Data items
***

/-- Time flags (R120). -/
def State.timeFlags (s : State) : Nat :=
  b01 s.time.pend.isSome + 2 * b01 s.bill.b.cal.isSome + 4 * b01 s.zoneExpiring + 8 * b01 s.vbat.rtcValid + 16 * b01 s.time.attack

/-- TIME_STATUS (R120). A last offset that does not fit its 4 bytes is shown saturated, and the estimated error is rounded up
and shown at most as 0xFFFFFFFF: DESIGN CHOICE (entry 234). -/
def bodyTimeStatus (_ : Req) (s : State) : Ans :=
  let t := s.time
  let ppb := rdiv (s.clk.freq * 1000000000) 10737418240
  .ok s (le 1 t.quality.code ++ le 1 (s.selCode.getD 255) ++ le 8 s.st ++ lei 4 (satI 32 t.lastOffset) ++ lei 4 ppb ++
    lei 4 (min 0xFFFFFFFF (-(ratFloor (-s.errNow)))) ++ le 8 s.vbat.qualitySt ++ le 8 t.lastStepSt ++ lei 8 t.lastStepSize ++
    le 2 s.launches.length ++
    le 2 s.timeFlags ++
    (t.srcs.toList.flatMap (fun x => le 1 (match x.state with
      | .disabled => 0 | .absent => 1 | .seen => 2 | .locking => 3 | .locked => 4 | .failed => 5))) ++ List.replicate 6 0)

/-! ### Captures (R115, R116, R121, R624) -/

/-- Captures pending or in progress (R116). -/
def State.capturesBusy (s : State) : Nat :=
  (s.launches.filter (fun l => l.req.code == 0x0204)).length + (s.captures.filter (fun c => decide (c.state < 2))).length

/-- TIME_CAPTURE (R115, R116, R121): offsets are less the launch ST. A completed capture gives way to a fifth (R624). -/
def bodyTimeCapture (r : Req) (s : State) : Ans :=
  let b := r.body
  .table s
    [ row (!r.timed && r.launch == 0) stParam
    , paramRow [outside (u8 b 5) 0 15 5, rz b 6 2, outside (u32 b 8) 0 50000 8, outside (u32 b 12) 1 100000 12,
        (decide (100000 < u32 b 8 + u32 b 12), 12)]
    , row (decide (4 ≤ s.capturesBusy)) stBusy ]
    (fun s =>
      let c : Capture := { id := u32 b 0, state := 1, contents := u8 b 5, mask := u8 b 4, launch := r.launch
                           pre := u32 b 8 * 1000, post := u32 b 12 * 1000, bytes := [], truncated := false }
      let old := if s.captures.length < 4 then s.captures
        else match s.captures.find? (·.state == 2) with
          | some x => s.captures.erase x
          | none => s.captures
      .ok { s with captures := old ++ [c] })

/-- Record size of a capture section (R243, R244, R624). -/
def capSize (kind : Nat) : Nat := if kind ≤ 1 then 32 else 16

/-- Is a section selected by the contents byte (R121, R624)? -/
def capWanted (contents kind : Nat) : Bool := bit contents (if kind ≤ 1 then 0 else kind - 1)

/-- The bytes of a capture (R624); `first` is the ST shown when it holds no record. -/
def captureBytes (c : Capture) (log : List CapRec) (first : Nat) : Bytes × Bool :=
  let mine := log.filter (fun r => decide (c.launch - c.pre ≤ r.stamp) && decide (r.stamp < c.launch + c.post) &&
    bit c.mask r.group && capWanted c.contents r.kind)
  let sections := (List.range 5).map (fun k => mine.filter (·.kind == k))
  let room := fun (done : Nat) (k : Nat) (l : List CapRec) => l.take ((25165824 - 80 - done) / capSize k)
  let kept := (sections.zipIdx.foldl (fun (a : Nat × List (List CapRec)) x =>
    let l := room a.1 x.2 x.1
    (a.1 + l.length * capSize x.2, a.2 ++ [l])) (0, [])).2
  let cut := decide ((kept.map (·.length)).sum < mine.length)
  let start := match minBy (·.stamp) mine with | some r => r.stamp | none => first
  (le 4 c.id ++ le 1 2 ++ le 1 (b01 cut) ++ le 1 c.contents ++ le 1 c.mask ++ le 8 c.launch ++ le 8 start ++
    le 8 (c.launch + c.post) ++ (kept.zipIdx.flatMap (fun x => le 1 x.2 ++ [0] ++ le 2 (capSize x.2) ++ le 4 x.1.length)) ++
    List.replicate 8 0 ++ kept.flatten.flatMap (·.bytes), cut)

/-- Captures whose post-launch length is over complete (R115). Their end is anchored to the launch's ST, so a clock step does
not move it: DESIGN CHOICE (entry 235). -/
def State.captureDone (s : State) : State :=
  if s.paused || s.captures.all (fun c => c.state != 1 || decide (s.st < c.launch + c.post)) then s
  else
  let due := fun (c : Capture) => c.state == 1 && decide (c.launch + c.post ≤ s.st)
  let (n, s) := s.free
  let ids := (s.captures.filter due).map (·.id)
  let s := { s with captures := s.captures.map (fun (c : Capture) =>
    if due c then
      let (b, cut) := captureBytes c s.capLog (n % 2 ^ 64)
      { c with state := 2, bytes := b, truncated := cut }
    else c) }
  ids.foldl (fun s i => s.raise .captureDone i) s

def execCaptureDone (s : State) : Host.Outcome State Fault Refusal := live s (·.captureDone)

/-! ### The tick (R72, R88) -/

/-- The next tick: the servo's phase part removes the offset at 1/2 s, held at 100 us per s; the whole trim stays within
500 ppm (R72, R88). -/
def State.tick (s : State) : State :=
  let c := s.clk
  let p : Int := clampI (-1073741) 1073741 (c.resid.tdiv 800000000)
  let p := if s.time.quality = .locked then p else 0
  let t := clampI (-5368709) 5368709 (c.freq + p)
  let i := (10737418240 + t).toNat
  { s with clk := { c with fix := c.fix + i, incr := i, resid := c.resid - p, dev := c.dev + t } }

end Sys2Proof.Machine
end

***

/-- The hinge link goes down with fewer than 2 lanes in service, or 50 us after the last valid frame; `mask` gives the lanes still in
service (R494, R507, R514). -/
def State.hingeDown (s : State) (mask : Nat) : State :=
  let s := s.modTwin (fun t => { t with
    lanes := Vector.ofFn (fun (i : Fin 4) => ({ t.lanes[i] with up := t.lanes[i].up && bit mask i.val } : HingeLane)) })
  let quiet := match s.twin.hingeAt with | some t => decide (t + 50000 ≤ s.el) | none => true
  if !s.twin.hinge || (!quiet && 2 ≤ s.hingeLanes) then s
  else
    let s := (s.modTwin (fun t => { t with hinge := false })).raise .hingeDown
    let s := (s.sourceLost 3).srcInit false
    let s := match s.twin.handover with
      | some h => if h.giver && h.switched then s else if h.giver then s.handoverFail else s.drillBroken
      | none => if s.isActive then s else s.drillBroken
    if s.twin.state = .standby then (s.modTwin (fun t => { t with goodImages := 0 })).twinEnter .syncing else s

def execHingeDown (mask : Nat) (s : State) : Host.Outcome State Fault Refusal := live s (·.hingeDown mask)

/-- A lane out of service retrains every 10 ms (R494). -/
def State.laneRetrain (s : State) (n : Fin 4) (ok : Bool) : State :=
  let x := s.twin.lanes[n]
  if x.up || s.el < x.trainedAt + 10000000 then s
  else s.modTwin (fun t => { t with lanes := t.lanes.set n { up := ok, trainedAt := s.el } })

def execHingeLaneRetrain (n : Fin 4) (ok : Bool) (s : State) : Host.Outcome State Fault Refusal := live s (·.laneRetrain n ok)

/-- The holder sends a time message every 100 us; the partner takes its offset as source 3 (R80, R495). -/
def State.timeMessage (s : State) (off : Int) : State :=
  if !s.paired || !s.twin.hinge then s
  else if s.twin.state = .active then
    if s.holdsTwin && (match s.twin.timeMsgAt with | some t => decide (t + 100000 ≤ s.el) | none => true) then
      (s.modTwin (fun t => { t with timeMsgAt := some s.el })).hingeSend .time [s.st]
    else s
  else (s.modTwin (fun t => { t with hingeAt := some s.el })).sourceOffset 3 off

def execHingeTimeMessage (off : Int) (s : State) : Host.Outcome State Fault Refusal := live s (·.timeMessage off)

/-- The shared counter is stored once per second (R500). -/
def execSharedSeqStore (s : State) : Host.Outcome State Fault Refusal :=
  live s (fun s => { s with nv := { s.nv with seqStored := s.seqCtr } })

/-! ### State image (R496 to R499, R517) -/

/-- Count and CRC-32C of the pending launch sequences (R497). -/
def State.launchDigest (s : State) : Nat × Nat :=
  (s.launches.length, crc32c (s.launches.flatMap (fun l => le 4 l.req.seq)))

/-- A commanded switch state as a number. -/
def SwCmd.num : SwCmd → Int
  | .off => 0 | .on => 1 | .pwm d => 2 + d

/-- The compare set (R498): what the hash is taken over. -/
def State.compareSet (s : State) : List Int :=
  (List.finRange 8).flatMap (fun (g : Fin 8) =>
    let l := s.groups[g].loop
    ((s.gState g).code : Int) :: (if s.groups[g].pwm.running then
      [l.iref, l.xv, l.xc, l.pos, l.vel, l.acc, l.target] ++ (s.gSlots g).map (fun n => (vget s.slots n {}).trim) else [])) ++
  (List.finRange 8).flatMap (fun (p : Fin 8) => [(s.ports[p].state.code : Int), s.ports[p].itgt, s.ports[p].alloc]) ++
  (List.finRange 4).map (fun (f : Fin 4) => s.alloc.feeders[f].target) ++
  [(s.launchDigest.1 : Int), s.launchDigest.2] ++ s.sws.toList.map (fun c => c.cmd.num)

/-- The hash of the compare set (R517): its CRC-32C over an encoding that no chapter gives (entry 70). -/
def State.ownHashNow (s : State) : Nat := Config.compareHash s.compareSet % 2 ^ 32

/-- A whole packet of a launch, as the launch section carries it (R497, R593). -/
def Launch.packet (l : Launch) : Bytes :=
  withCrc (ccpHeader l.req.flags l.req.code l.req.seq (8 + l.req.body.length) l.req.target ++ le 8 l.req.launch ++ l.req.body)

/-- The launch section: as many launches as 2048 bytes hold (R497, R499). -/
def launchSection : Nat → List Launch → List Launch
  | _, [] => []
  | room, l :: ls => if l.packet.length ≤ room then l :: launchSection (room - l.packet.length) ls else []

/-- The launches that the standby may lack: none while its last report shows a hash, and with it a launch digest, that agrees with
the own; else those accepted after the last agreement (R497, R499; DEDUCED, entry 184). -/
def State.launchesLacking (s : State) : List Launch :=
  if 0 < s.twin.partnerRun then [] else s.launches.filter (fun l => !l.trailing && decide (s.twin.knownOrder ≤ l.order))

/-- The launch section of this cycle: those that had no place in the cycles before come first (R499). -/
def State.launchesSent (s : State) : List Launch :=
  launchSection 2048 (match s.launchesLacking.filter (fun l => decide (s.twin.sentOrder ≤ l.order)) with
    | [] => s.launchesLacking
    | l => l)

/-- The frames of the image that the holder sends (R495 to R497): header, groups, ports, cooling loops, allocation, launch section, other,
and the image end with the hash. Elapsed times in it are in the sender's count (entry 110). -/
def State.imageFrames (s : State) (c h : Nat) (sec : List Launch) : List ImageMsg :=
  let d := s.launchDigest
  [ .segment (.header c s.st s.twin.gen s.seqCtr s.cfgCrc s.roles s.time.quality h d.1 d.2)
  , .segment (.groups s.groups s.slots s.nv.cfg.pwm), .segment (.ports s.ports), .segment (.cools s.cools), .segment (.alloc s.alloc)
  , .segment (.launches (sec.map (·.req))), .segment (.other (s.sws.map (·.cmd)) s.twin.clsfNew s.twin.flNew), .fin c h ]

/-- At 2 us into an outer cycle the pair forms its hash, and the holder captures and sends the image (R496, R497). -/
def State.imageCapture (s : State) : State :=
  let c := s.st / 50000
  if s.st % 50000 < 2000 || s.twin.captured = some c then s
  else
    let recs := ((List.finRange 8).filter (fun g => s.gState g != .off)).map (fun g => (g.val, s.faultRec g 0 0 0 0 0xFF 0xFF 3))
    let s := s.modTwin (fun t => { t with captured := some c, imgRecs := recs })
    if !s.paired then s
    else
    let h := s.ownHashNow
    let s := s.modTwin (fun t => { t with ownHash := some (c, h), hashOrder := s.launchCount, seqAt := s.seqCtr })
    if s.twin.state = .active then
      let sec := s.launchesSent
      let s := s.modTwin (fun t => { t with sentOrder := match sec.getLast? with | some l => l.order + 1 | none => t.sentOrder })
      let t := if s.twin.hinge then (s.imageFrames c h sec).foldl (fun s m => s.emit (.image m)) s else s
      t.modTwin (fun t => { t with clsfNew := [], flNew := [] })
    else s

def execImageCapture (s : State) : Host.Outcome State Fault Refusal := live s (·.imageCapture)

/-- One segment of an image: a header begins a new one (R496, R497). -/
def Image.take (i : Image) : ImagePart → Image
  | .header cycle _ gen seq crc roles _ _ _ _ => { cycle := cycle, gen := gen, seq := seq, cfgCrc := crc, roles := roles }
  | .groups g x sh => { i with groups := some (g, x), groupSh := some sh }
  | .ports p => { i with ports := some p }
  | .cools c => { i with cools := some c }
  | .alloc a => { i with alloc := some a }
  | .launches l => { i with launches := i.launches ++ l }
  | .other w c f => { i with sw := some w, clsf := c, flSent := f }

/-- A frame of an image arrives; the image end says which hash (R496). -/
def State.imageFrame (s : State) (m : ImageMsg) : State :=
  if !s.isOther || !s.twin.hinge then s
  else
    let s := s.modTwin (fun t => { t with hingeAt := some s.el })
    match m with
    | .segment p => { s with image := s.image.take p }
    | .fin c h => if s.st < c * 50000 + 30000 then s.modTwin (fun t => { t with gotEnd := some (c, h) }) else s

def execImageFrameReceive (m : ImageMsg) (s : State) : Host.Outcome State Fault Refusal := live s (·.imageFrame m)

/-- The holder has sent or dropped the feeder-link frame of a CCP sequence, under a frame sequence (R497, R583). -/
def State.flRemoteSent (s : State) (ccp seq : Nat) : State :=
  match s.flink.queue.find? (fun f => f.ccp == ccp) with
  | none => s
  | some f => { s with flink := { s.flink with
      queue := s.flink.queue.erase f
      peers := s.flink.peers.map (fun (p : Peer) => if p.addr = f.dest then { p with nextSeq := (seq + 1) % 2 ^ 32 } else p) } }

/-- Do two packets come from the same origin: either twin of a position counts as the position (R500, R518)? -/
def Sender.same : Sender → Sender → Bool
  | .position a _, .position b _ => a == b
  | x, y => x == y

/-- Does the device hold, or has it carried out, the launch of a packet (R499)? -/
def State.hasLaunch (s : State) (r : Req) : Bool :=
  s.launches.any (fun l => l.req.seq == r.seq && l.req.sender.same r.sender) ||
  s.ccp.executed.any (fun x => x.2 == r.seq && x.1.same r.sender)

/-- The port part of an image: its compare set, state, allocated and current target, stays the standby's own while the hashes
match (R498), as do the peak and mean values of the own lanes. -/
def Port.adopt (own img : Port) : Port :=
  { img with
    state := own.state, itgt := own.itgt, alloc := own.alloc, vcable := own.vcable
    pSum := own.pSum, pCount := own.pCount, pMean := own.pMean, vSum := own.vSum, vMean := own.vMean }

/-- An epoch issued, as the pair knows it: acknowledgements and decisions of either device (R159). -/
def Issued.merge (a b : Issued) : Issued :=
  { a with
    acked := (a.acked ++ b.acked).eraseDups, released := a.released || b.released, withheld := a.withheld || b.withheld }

***

_Exercise brief:_ Every line above that holds the string "flNew" should be returned.

_Output below:_
  , .segment (.launches (sec.map (·.req))), .segment (.other (s.sws.map (·.cmd)) s.twin.clsfNew s.twin.flNew), .fin c h ]
      t.modTwin (fun t => { t with clsfNew := [], flNew := [] })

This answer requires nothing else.